Labour’s Shadow Cabinet reshuffle is interesting – no, really – because it finally lays to rest the myth of Red Ed.

Previously, the shadow Cabinet was decided by a vote in the party, a bizarre type of beauty contest but it also showed where the party’s heart lay in terms of who it wanted to represent it in Opposition.  Changes to party rules did away with this contest, widely viewed as having hamstrung the party leader.  Well, no more, for this reshuffle ensured he got the chance to start drafting his people in to the Shadow Cabinet, the people he feels most comfortable with working.

A quick run through the winners and losers:  John Denham and John Healey stood down of their own accord, and who are we to doubt the veracity of that claim, especially as the correspondence backs it up.  Gone are Ann McKechin, Angela Eagle is moved sideways, Shaun Woodward also steps down and Meg Hillier vanishes.  A bit of musical chairs – Ivan Lewis and Harriet Harman swap roles at media, culture and sport and international development respectively;  Andy Burnham moves from education to health and the supposed big hitters of Balls, Alexander, Cooper et al stay where they are.

Incomers include returnees Stephen Twigg to education, Caroline Flint to energy and climate change [update:  thanks to commenter who pointed out this is in fact a sideways move but arguably still a promotion, as a more high profile role than previous one at communities and local government?] and Tom Watson to a party role as depute Chair and campaign co-ordinator.  Newbies are Chuka Umunna, Rachel Reeves, Liz Kendall, Margaret Curran and Mike Dugher. And big black marks for the Guardian for ignoring Margaret Curran’s elevation and conversely to the Scottish press for overly focusing on this appointment almost to the exclusion of others.

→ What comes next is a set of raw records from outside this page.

-- ==== Sys2Proof/Laws/Ops.lean ====
section
/-! SUPPORT. What each shared operation can do, said once: the end of an instruction, the operand forms, the fault and the run
start. Proofs about instructions cite these and never unfold the operations. -/

namespace Sys2Proof.Machine

/-! The end of an instruction (R126 to R128). -/

@[simp] theorem State.advance_regs (s : State) (n : NextPc) : (s.advance n).regs = s.regs := by
  cases n <;> rfl

@[simp] theorem State.haltCheck_regs (s : State) : s.haltCheck.regs = s.regs := by
  unfold State.haltCheck; split <;> rfl

@[simp] theorem State.retire_regs (s : State) (n : NextPc) (c : Status) : (s.retire n c).regs = s.regs := by
  simp [State.retire]

@[simp] theorem State.advance_zf (s : State) (n : NextPc) : (s.advance n).zf = s.zf := by
  cases n <;> rfl

@[simp] theorem State.haltCheck_zf (s : State) : s.haltCheck.zf = s.zf := by
  unfold State.haltCheck; split <;> rfl

@[simp] theorem State.retire_zf (s : State) (n : NextPc) (c : Status) : (s.retire n c).zf = s.zf := by
  simp [State.retire]

@[simp] theorem State.advance_running (s : State) (n : NextPc) : (s.advance n).running = s.running := by
  cases n <;> rfl

@[simp] theorem State.haltCheck_running (s : State) : s.haltCheck.running = s.running := by
  unfold State.haltCheck; split <;> rfl

@[simp] theorem State.retire_running (s : State) (n : NextPc) (c : Status) : (s.retire n c).running = s.running := by
  simp [State.retire]

@[simp] theorem State.advance_fault (s : State) (n : NextPc) : (s.advance n).fault = s.fault := by
  cases n <;> rfl

@[simp] theorem State.haltCheck_fault (s : State) : s.haltCheck.fault = s.fault := by
  unfold State.haltCheck; split <;> rfl

@[simp] theorem State.retire_fault (s : State) (n : NextPc) (c : Status) : (s.retire n c).fault = s.fault := by
  simp [State.retire]

@[simp] theorem State.advance_mem (s : State) (n : NextPc) : (s.advance n).mem = s.mem := by
  cases n <;> rfl

@[simp] theorem State.haltCheck_mem (s : State) : s.haltCheck.mem = s.mem := by
  unfold State.haltCheck; split <;> rfl

@[simp] theorem State.retire_mem (s : State) (n : NextPc) (c : Status) : (s.retire n c).mem = s.mem := by
  simp [State.retire]

@[simp] theorem State.advance_istore (s : State) (n : NextPc) : (s.advance n).istore = s.istore := by
  cases n <;> rfl

@[simp] theorem State.haltCheck_istore (s : State) : s.haltCheck.istore = s.istore := by
  unfold State.haltCheck; split <;> rfl

@[simp] theorem State.retire_istore (s : State) (n : NextPc) (c : Status) : (s.retire n c).istore = s.istore := by
  simp [State.retire]

@[simp] theorem State.advance_events (s : State) (n : NextPc) : (s.advance n).events = s.events := by
  cases n <;> rfl

@[simp] theorem State.haltCheck_events (s : State) : s.haltCheck.events = s.events := by
  unfold State.haltCheck; split <;> rfl

@[simp] theorem State.retire_events (s : State) (n : NextPc) (c : Status) : (s.retire n c).events = s.events := by
  simp [State.retire]

@[simp] theorem State.advance_params (s : State) (n : NextPc) : (s.advance n).params = s.params := by
  cases n <;> rfl

@[simp] theorem State.haltCheck_params (s : State) : s.haltCheck.params = s.params := by
  unfold State.haltCheck; split <;> rfl

@[simp] theorem State.retire_params (s : State) (n : NextPc) (c : Status) : (s.retire n c).params = s.params := by
  simp [State.retire]

@[simp] theorem State.advance_draws (s : State) (n : NextPc) : (s.advance n).draws = s.draws := by
  cases n <;> rfl

@[simp] theorem State.haltCheck_draws (s : State) : s.haltCheck.draws = s.draws := by
  unfold State.haltCheck; split <;> rfl

@[simp] theorem State.retire_draws (s : State) (n : NextPc) (c : Status) : (s.retire n c).draws = s.draws := by
  simp [State.retire]

@[simp] theorem State.advance_engine (s : State) (n : NextPc) : (s.advance n).engine = s.engine := by
  cases n <;> rfl

@[simp] theorem State.haltCheck_pc (s : State) : s.haltCheck.pc = s.pc := by
  unfold State.haltCheck; split <;> rfl

@[simp] theorem State.retire_status (s : State) (n : NextPc) (c : Status) : (s.retire n c).status = some c := rfl

@[simp] theorem State.retire_pc (s : State) (n : NextPc) (c : Status) : (s.retire n c).pc = (s.advance n).pc := by
  simp [State.retire]

@[simp] theorem State.advance_seq_pc (s : State) : (s.advance .seq).pc = s.pc + 1 := rfl

@[simp] theorem State.advance_stop_pc (s : State) : (s.advance .stop).pc = s.pc := rfl

@[simp] theorem State.advance_jump_pc (s : State) (t : Word) : (s.advance (.jump t)).pc = t := rfl

@[simp] theorem State.readReg_retire (s : State) (n : NextPc) (c : Status) (i : Fin 8) :
    (s.retire n c).readReg i = s.readReg i := by simp [State.readReg]

@[simp] theorem State.readMem_retire (s : State) (n : NextPc) (c : Status) (a : Nat) :
    (s.retire n c).readMem a = s.readMem a := by simp [State.readMem]

@[simp] theorem State.readSlot_retire (s : State) (n : NextPc) (c : Status) (k : Nat) :
    (s.retire n c).readSlot k = s.readSlot k := by simp [State.readSlot]

/-- Halt detection, once and for all (R127). -/
theorem State.retire_engine (s : State) (n : NextPc) (c : Status) :
    (s.retire n c).engine = if s.running = true ∧ (s.advance n).pc.toNat < 1024 then s.engine else .halted := by
  simp only [State.retire, State.report_engine, State.haltCheck, State.advance_running]
  split <;> simp

/-- What ends an instruction adds nothing to its effect. -/
theorem ChangesOnly.retire {e : Effect} {s u : State} (h : ChangesOnly e s u) (n : NextPc) (c : Status) :
    ChangesOnly e s (u.retire n c) where
  regs i hi := by simpa using h.regs i hi
  mem a ha := by simpa using h.mem a ha
  slots k := by simpa using h.slots k
  zf hz := by simpa using h.zf hz
  running hr := by simpa using h.running hr
  fault := by simpa using h.fault
  events := by simpa using h.events
  params := by simpa using h.params
  draws hd := by simpa using h.draws hd

theorem ChangesOnly.none (s : State) : ChangesOnly {} s s where
  regs _ _ := rfl
  mem _ _ := rfl
  slots _ := rfl
  zf _ := rfl
  running _ := rfl
  fault := rfl
  events := by simp
  params := rfl
  draws _ := rfl

theorem ChangesOnly.writeReg (s : State) (d : Fin 8) (v : Word) :
    ChangesOnly { reg := some d } s (s.writeReg d v) where
  regs i hi := by
    have : i ≠ d := fun h => hi (congrArg some h.symm)
    simp [State.readReg_writeReg, this]
  mem _ _ := rfl
  slots _ := rfl
  zf _ := rfl
  running _ := rfl
  fault := rfl
  events := by simp
  params := rfl
  draws _ := rfl

theorem ChangesOnly.writeMem (s : State) (a : Nat) (v : Byte) :
    ChangesOnly { cell := some a } s (s.writeMem a v) where
  regs _ _ := rfl
  mem b hb := by
    have : b ≠ a := fun h => hb (congrArg some h.symm)
    simp [State.readMem_writeMem, this]
  slots _ := rfl
  zf _ := rfl
  running _ := rfl
  fault := rfl
  events := by simp
  params := rfl
  draws _ := rfl

theorem ChangesOnly.setZf (s : State) (b : Bool) : ChangesOnly { zf := true } s (s.setZf b) where
  regs _ _ := rfl
  mem _ _ := rfl
  slots _ := rfl
  zf h := by cases h
  running _ := rfl
  fault := rfl
  events := by simp
  params := rfl
  draws _ := rfl

theorem ChangesOnly.setRunning (s : State) (b : Bool) : ChangesOnly { running := true } s (s.setRunning b) where
  regs _ _ := rfl
  mem _ _ := rfl
  slots _ := rfl
  zf _ := rfl
  running h := by cases h
  fault := rfl
  events := by simp
  params := rfl
  draws _ := rfl

theorem ChangesOnly.emit (s : State) (e : Event) : ChangesOnly { event := some e } s (s.emit e) where
  regs _ _ := rfl
  mem _ _ := rfl
  slots _ := rfl
  zf _ := rfl
  running _ := rfl
  fault := rfl
  events := by simp
  params := rfl
  draws _ := rfl

/-- How an instruction with next = Seq ends, for an effect that leaves the pc and the engine state. -/
theorem endsSeq_retire {s u : State} (hp : u.pc = s.pc) (he : u.engine = s.engine) (c : Status) :
    EndsSeq c s (u.retire .seq c) :=
  ⟨by simp [hp], by rw [HaltDetected, State.retire_engine, he]; simp, by simp⟩

/-- How a taken jump ends. -/
theorem endsJump_retire (s : State) (t : Word) : EndsJump t s (s.retire (.jump t) .ok) :=
  ⟨by simp, by rw [HaltDetected, State.retire_engine]; simp; rfl, by simp⟩

/-- What `skip(code)` does (R125). -/
theorem skips_skip (s : State) (c : Status) : Skips c s (.next (s.skip c)) :=
  ⟨s.skip c, rfl, (ChangesOnly.none s).retire .seq c, endsSeq_retire rfl rfl c⟩

/-! The state with another output trace, and the flag through the end of an instruction. -/

@[simp] theorem State.withEvents_regs (s : State) (es : List Event) : (s.withEvents es).regs = s.regs := rfl
@[simp] theorem State.withEvents_pc (s : State) (es : List Event) : (s.withEvents es).pc = s.pc := rfl
@[simp] theorem State.withEvents_zf (s : State) (es : List Event) : (s.withEvents es).zf = s.zf := rfl
@[simp] theorem State.withEvents_running (s : State) (es : List Event) : (s.withEvents es).running = s.running := rfl
@[simp] theorem State.withEvents_engine (s : State) (es : List Event) : (s.withEvents es).engine = s.engine := rfl
@[simp] theorem State.withEvents_fault (s : State) (es : List Event) : (s.withEvents es).fault = s.fault := rfl
@[simp] theorem State.withEvents_mem (s : State) (es : List Event) : (s.withEvents es).mem = s.mem := rfl
@[simp] theorem State.withEvents_istore (s : State) (es : List Event) : (s.withEvents es).istore = s.istore := rfl
@[simp] theorem State.withEvents_status (s : State) (es : List Event) : (s.withEvents es).status = s.status := rfl
@[simp] theorem State.withEvents_params (s : State) (es : List Event) : (s.withEvents es).params = s.params := rfl
@[simp] theorem State.withEvents_draws (s : State) (es : List Event) : (s.withEvents es).draws = s.draws := rfl
@[simp] theorem State.withEvents_events (s : State) (es : List Event) : (s.withEvents es).events = es := rfl
@[simp] theorem State.readReg_withEvents (s : State) (es : List Event) (i : Fin 8) :
    (s.withEvents es).readReg i = s.readReg i := rfl
@[simp] theorem State.readMem_withEvents (s : State) (es : List Event) (a : Nat) :
    (s.withEvents es).readMem a = s.readMem a := rfl
@[simp] theorem State.fetch?_withEvents (s : State) (es : List Event) : (s.withEvents es).fetch? = s.fetch? := rfl

theorem State.advance_pc_congr {s u : State} (h : u.pc = s.pc) (n : NextPc) : (u.advance n).pc = (s.advance n).pc := by
  cases n <;> simp [h]

/-- Ending an instruction does not look at the output trace. -/
theorem State.retire_withEvents (s : State) (es : List Event) (n : NextPc) (c : Status) :
    (s.withEvents es).retire n c = (s.retire n c).withEvents es := by
  have hp := State.advance_pc_congr (s := s) (u := s.withEvents es) rfl n
  apply State.ext <;> simp [State.retire_engine, hp]

/-- Ending an instruction does not look at the zero flag. -/
theorem State.retire_setZf (s : State) (b : Bool) (n : NextPc) (c : Status) :
    (s.setZf b).retire n c = (s.retire n c).setZf b := by
  have hp := State.advance_pc_congr (s := s) (u := s.setZf b) rfl n
  apply State.ext <;> simp [State.retire_engine, hp]

/-! The operand forms. -/

theorem regIndex?_of_lt {n : Nat} (h : n < 8) : regIndex? n = some ⟨n, h⟩ := by
  simp [regIndex?, Config.numRegs, h]

@[simp] theorem regIndex?_fin (d : Fin 8) : regIndex? (d : Nat) = some d := by
  simp [regIndex?, Config.numRegs]

theorem regIndex?_of_ge {n : Nat} (h : 8 ≤ n) : regIndex? n = none := by
  simp [regIndex?, Config.numRegs, Nat.not_lt.mpr h]

theorem regIndex?_eq_some {n : Nat} {d : Fin 8} (h : regIndex? n = some d) : n = d := by
  unfold regIndex? at h
  split at h
  · cases h; rfl
  · cases h

theorem memAddress?_of_lt {imm : Word} (h : imm.toNat < 1024) : memAddress? imm = some ⟨imm.toNat, h⟩ := by
  simp [memAddress?, Config.memSize, h]

theorem memAddress?_of_ge {imm : Word} (h : 1024 ≤ imm.toNat) : memAddress? imm = none := by
  simp [memAddress?, Config.memSize, Nat.not_lt.mpr h]

theorem memAddress?_eq_some {imm : Word} {a : Fin 1024} (h : memAddress? imm = some a) : imm.toNat = a := by
  unfold memAddress? at h
  split at h
  · cases h; rfl
  · cases h

theorem jumpTarget?_of_lt {imm : Word} (h : imm.toNat < 1024) : jumpTarget? imm = some imm := by
  simp [jumpTarget?, Config.storeSlots, h]

theorem jumpTarget?_of_ge {imm : Word} (h : 1024 ≤ imm.toNat) : jumpTarget? imm = none := by
  simp [jumpTarget?, Config.storeSlots, Nat.not_lt.mpr h]

theorem jumpTarget?_eq_some {imm t : Word} (h : jumpTarget? imm = some t) : t = imm ∧ imm.toNat < 1024 := by
  unfold jumpTarget? at h
  split at h
  next hlt => cases h; exact ⟨rfl, hlt⟩
  next => cases h

theorem shiftResult_of_lt {f : Word → Nat → Word} {v n : Word} {s : State} (h : n.toNat < 32) :
    shiftResult f v n s = f v n.toNat := by simp [shiftResult, Config.wordBits, h]

theorem afterShift_of_lt {n : Word} {s : State} (h : n.toNat < 32) : afterShift n s = s := by
  simp [afterShift, Config.wordBits, h]

/-- A shift changes nothing but the count of free values, and that only under SHIFT_GE32 = `draw`. -/
theorem afterShift_cases (n : Word) (s : State) :
    afterShift n s = s ∨ (32 ≤ n.toNat ∧ s.params.shiftGe32 = .draw ∧ afterShift n s = s.countDraw) := by
  unfold afterShift
  split
  · exact .inl rfl
  next h =>
    split
    · exact .inl rfl
    · exact .inl rfl
    next hd => exact .inr ⟨by simpa [Config.wordBits] using h, hd, rfl⟩

/-! The fetch, the fault, the run start. -/

theorem State.fetch?_of_lt {s : State} (h : s.pc.toNat < 1024) : s.fetch? = some (s.readSlot s.pc.toNat) := by
  simp [State.fetch?, Config.storeSlots, h]

theorem State.fetch?_of_ge {s : State} (h : 1024 ≤ s.pc.toNat) : s.fetch? = none := by
  simp [State.fetch?, Config.storeSlots, Nat.not_lt.mpr h]

/-- What the IllegalOpcode fault changes (R123). -/
theorem State.raiseIllegalOpcode_eq (s : State) :
    s.raiseIllegalOpcode = { s with fault := true, engine := .halted, status := some .illegalOpcode } := rfl

/-- What a run start changes (R243). -/
theorem State.runStart_eq (s : State) :
    s.runStart = { s with pc := 0, running := true, fault := false, engine := .running } := rfl

end Sys2Proof.Machine
end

None too subtly, Ed has put to bed all the supposed monikers of Red, Purple, Blue and returned to what he – and the rest – know best:  New Labour.  Some commentators suggest he has brought in Brown’s bruisers to add a bit of muscle to his front bench, but Tom Watson is actually the only one who can be categorised thus, and his is a backroom role.  Mike Dugher may have been close to Brown but his role previously was in the shadows, not out in the open.

No, Ed has re-introduced a flash of Blairism but is also creating a Cabinet in his own image.  The new folks – Margaret Curran aside, who actually has real government experience and an interesting hinterland to contribute – might ostensibly represent Labour heartland territory but like Ed, they are party appartchiks or are unrepresentative of Labour’s traditions.  Nothing wrong with that, when it is talent that counts, but it finally puts to rest the idea, stubbornly held by some, that Ed Miliband’s election as leader would represent a return to old Labour values and approach.

Rachel Reeves has a banking/business background, Liz Kendall came up through think-tanks to be a ministerial advisor, while Michael Dugher has also served in a number of advisory roles and Chuka Umunna represents all that is hopeful and shiny but is definitely on the right side of the party.  Some of them, then, have very similar backgrounds and trajectories to Ed and other current Shadow Cabinet members.

And it is interesting because despite signals to the contrary – the conference speech, the ditching of public symbols of New Labour – some instincts are hard to ditch.  Ed Miliband is a creature of New Labour whose career was nurtured and weaned at the knee of Blair and Brown.  His party – as evidenced by its vote in the last Shadow Cabinet elections and the response to his recent conference speech – yearn for a turn to the left, to rediscover old roots and values, albeit with a modern twist.

Yet Miliband seeks succour and progress elsewhere. Constructs like the “good society” and the “squeezed middle”, as well as key planks of the plan for growth announced by Balls sit comfortably within the New Labour tent;  their links to old Labour values of fairness, equality and social justice are also evident but actually are more contrived.

Ultimately, it is the neo-liberal policy tendency and culture which is triumphing here, that accepts the basic tenets of a market-driven and oriented society; where home ownership is good, renting bad;  where work is the only route out of poverty;  where the private sector has as big a role to play in service design and delivery as the public;  where performance-driven targets related to crude outputs still reign;  and where wealth is okay, so long as it was earned productively.

Taking all that into account, his choice of shadow Cabinet members becomes less surprising.  He is surrounding himself with like-minded people, people he feels can create the platform he wants to project and offer the electorate, and it ain’t one that is going back to the future.

The idea that Ed Miliband would usher in a new era for the Labour party and construct a social and economic policy platform that cut ties with New Labour’s recent past was clearly fanciful.  New Labour might be being wiped from the public memory banks but its instincts and influence remain.  It’s old Labour that is being buried, along with Red Ed.  RIP.